• _EXERCISE DIRECTIONS_
Only the lines that contain the string "Whether" belong in the answer; pull them from the records.

• _PROVIDED DATA_
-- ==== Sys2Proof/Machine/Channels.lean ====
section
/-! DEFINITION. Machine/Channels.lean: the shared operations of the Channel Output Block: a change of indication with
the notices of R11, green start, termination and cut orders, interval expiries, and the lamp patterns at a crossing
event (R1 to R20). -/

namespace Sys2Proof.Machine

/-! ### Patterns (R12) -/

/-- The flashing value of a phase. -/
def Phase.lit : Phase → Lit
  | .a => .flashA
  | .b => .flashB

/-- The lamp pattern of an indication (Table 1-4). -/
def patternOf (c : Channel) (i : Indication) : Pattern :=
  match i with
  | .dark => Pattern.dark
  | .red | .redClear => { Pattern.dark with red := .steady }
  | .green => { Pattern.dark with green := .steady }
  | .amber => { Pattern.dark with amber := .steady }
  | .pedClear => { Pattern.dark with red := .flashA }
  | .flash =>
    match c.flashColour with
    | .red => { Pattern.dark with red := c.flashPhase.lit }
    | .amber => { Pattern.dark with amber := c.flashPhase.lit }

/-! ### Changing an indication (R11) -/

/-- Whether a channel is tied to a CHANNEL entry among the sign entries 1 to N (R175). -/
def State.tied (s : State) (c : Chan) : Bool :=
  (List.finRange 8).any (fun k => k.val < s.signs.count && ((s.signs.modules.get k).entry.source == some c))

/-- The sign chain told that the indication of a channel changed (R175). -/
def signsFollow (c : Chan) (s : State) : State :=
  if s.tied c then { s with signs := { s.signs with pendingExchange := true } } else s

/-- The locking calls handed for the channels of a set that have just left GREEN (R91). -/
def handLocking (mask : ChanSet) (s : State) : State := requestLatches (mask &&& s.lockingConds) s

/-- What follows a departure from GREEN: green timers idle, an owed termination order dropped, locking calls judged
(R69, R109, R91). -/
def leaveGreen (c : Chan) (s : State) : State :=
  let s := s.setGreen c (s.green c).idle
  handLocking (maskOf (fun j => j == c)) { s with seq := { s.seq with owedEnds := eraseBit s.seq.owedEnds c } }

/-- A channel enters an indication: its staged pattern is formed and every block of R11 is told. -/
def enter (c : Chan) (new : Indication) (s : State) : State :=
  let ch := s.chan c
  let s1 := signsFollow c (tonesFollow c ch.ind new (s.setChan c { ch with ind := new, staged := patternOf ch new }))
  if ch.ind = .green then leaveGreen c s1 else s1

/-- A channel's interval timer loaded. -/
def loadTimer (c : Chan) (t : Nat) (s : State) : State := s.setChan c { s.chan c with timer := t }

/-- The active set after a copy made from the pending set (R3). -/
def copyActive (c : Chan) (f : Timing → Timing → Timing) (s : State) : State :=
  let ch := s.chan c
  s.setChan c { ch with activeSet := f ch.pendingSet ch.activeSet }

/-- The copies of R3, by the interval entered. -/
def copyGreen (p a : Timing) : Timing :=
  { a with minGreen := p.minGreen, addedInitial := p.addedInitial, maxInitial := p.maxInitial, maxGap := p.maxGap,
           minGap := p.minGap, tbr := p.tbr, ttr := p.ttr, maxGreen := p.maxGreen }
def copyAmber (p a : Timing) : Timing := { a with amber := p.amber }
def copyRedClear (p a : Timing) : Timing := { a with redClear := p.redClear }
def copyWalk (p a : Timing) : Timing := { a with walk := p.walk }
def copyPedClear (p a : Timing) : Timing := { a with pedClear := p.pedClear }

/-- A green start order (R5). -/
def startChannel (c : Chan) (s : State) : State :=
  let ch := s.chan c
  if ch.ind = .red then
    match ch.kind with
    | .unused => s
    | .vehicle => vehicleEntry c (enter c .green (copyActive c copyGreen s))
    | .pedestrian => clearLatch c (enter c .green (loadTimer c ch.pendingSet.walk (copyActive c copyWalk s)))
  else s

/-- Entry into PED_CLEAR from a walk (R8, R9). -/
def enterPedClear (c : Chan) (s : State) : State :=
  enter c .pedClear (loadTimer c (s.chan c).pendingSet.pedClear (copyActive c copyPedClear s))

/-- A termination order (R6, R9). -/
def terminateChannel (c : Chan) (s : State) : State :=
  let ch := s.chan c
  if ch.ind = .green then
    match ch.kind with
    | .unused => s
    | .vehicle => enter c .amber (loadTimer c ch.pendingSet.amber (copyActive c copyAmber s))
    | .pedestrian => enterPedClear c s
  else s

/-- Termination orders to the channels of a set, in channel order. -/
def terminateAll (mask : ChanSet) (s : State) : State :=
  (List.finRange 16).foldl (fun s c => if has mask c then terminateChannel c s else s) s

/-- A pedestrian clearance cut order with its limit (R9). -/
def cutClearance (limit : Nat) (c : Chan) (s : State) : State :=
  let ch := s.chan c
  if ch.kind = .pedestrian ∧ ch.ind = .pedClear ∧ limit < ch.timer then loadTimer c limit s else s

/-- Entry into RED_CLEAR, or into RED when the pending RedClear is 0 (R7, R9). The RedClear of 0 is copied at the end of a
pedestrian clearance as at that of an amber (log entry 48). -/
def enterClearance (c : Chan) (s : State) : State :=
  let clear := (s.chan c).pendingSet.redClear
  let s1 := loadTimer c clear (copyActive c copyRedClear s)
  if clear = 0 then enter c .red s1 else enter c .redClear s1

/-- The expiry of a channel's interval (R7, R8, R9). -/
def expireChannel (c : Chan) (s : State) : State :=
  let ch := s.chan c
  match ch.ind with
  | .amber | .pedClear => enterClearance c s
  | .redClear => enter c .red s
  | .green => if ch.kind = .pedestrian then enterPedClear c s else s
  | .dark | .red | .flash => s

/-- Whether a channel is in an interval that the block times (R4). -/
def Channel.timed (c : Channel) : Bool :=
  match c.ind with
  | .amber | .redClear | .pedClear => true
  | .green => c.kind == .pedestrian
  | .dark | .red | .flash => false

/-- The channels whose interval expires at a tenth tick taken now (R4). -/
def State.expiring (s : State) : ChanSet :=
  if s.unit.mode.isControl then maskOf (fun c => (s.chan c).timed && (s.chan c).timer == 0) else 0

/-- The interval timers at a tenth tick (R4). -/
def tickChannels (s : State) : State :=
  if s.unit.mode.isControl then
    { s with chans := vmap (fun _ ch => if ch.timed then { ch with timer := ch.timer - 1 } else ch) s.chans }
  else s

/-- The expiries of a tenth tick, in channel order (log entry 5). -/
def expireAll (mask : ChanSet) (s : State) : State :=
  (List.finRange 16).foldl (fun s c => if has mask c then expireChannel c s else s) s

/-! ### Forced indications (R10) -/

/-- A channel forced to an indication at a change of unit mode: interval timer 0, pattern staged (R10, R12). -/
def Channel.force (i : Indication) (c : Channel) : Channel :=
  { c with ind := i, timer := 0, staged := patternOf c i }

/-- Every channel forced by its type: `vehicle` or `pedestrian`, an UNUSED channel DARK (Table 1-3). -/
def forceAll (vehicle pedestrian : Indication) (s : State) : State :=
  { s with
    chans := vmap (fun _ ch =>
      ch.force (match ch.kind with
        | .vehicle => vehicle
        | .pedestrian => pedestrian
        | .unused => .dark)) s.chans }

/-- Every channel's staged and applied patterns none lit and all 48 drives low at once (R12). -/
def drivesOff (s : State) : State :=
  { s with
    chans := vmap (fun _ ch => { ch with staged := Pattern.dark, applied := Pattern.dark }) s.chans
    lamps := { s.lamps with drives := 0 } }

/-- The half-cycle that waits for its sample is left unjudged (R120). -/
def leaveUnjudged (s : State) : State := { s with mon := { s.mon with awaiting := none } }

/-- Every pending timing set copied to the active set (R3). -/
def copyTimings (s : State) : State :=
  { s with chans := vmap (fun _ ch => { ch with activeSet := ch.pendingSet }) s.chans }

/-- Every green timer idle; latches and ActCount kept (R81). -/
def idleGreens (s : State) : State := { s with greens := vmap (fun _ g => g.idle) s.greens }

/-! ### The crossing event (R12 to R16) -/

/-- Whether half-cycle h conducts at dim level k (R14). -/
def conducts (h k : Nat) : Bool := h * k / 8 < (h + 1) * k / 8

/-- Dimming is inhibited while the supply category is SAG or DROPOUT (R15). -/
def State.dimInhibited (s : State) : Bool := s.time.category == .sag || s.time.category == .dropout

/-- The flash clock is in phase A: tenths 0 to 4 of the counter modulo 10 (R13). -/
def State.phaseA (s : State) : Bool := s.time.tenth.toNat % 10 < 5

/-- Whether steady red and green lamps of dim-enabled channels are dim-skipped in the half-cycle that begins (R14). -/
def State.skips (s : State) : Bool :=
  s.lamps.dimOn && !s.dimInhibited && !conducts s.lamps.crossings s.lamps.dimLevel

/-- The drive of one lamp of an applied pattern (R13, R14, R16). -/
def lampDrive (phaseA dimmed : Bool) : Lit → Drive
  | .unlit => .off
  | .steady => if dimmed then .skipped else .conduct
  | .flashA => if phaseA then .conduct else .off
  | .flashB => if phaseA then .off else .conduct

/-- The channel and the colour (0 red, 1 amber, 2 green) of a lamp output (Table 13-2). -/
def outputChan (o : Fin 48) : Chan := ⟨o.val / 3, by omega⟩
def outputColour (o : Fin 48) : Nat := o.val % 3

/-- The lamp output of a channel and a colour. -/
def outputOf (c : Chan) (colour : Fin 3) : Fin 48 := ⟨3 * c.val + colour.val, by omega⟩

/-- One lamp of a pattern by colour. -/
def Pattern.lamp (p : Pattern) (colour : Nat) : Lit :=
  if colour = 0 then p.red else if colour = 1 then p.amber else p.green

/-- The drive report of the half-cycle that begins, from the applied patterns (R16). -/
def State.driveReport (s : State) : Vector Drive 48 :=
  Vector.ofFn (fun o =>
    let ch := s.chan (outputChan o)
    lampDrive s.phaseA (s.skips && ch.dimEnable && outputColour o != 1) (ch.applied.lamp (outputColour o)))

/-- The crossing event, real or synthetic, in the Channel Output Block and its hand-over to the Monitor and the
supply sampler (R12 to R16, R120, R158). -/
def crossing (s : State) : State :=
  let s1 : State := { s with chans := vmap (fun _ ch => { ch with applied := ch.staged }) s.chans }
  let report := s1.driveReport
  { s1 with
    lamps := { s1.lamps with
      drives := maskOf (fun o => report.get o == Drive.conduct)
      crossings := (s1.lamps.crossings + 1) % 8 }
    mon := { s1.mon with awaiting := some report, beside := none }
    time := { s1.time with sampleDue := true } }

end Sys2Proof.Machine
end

• _ANSWER TO THIS EXERCISE_
/-- Whether a channel is tied to a CHANNEL entry among the sign entries 1 to N (R175). -/
/-- Whether a channel is in an interval that the block times (R4). -/
/-- Whether half-cycle h conducts at dim level k (R14). -/
/-- Whether steady red and green lamps of dim-enabled channels are dim-skipped in the half-cycle that begins (R14). -/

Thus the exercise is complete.